For months, the predicted pullback in real estate has failed to materialize. But the market’s peak might finally be in sight, turning attention to the depth of the downside ahead.
In the back half of this year, we’ll see the real estate market cool quite materially,’ said Derek Holt, vice-president of economics at Scotia Capital.
On a seasonally adjusted basis, the average price of a Canadian house rose to $357,000 last month, an increase of 3.9% over the previous month, according to figures released by the Canadian Real Estate Association. On the same basis, sales activity rose 4.5%.
The urgency with which homebuyers are closing deals can be explained, at least in part, by impending market changes.
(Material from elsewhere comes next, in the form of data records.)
-- ==== Sys2Proof/Machine/State.lean ====
section
/-! DEFINITION. The state of the QX8-H as plain data: every register, table, buffer, counter, mode and pin that the spec gives the module, the queue of commands that wait, and what has left the module across J1. -/

namespace Sys2Proof.Machine

/-- What has left the module across J1, or been answered at a port: the model's record of what the outside sees, newest first. -/
inductive Emission where
  /-- Read data returned to a function: window-free address, size in bytes, value. -/
  | readData (fn addr size value : Nat)
  /-- A read through W4 returned these bytes. -/
  | readBytes (fn addr : Nat) (bytes : List Byte)
  /-- A read through W4 of poisoned memory: its completion is marked poisoned and carries no valid data (R36). -/
  | poisoned (fn addr : Nat)
  /-- A request ended with Completer Abort. -/
  | completerAbort (fn : Nat)
  /-- A request ended with Unsupported Request. -/
  | unsupportedRequest (fn : Nat)
  /-- An MSI-X message of a function's vector. -/
  | msix (fn vector : Nat)
  /-- A posted write to host memory. -/
  | hostWrite (fn addr : Nat) (bytes : List Byte)
  /-- A read request to host memory. -/
  | hostRead (fn addr len : Nat)
  /-- A flit leaves a fabric port: its 256 bytes (Table 15-2). -/
  | flit (port : Nat) (bytes : List Byte)
  /-- An Ethernet frame other than QOP (kind code, fields), by port. -/
  | ether (port kind : Nat) (fields : List Nat)
  /-- A QOP frame: port, VLAN tag (0 untagged), R-TAG if it has one, destination address and UDP port, UDP payload. -/
  | qop (port tag : Nat) (rtag : Option Nat) (ip udp : Nat) (body : List Byte)
  /-- An SPDM, TDISP or IDE-KM reply on a DOE mailbox: responder code, fields. -/
  | doe (kind : Nat) (fields : List Nat)
  deriving DecidableEq, Repr

/-- Consecutive CRC failures of one flit on a die-to-die link (R26, R27). -/
structure D2dLink where
  flit : Nat
  fails : Nat
  failed : Bool
  deriving DecidableEq, Repr

def D2dLink.reset : D2dLink := ⟨0, 0, false⟩

/-- Where a compute region stands (R37, R40). -/
inductive RegionPhase where
  | inService | draining | selfTest | disabled
  deriving DecidableEq, Repr

/-- Who holds a compute region (R218, R353). -/
inductive RegionHolder where
  | free
  | job (id : Nat)
  | serving (ctx : Nat)
  deriving DecidableEq, Repr

/-- What the region arbiter assigns a pool bank to at placement (R172). -/
inductive BankUse where
  | free | tiles | kv | work
  deriving DecidableEq, Repr

/-- The division of each TB's block SRAM for a convolution (R125, Table 7-4): bytes of a slice row, rows of a row tile, and KiB of accumulators, lowering buffer and B tiles with metadata. -/
structure SramDivision where
  sliceRow : Nat
  rowTile : Nat
  accumulators : Nat
  lowering : Nat
  tiles : Nat
  deriving DecidableEq, Repr

/-- A compute region. -/
structure RegionState where
  phase : RegionPhase
  holder : RegionHolder
  /-- Context whose data its block SRAM and pool hold; none when they are zero-filled (R173, R37 step 4). -/
  sram : Option Nat
  /-- Jobs that had work in it when it faulted (R37 step 3, R39). -/
  faulted : List Nat
  /-- Use of the pool banks 0 to 23 (R172); empty when nothing is placed. -/
  banks : List BankUse
  /-- Division of block SRAM for the convolution placed on it (R172, R287). -/
  division : Option SramDivision
  deriving DecidableEq, Repr

def RegionState.reset : RegionState := ⟨.inService, .free, none, [], [], none⟩

/-- Block SRAM and pool zero-filled: they hold nobody's data (R37 step 4, R173). -/
def RegionState.zeroed (x : RegionState) : RegionState := { x with sram := none, banks := [], division := none }

/-- The states of the Tide unit (R87, Table 2-7 STATE). -/
inductive TideMode where
  | free | acquiring | locked | holdover
  deriving DecidableEq, Repr

/-- The time-of-day source in use (Table 2-7 SOURCE). -/
inductive TideSource where
  | none | tsnA | tsnB | fabric (port : Nat)
  deriving DecidableEq, Repr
In response to rising yields in the bond market, lenders are beginning to raise the cost of borrowing.
Additionally, stiffer rules for mortgage lending are set to come into effect next month, lowering the maximum amortization from 35 years to 30 and requiring borrowers to meet a more stringent test by qualifying for a fixed-rate plan.
I expect that to be a pretty sizeable force,’ Mr. Holt said.
Already, consumers are looking to lock into mortgage agreements under the looser conditions, said Vince Gaetano, a principal broker with Monster Mortgage.
Those with a pre-approval who fail to act in time might have to accept a higher rate or settle for a smaller home, Mr. Gaetano said. He expects invigorated buying activity right up until the day the rules change.
That last week is going to be an interesting one,’ he said.
Until the market absorbs the changes, CREA has asked the federal government to hold off on any more mortgage revisions.
It will take some time before the longer term impact of the latest mortgage regulations on the housing market can be known,’ CREA president Georges Pahud said in a release.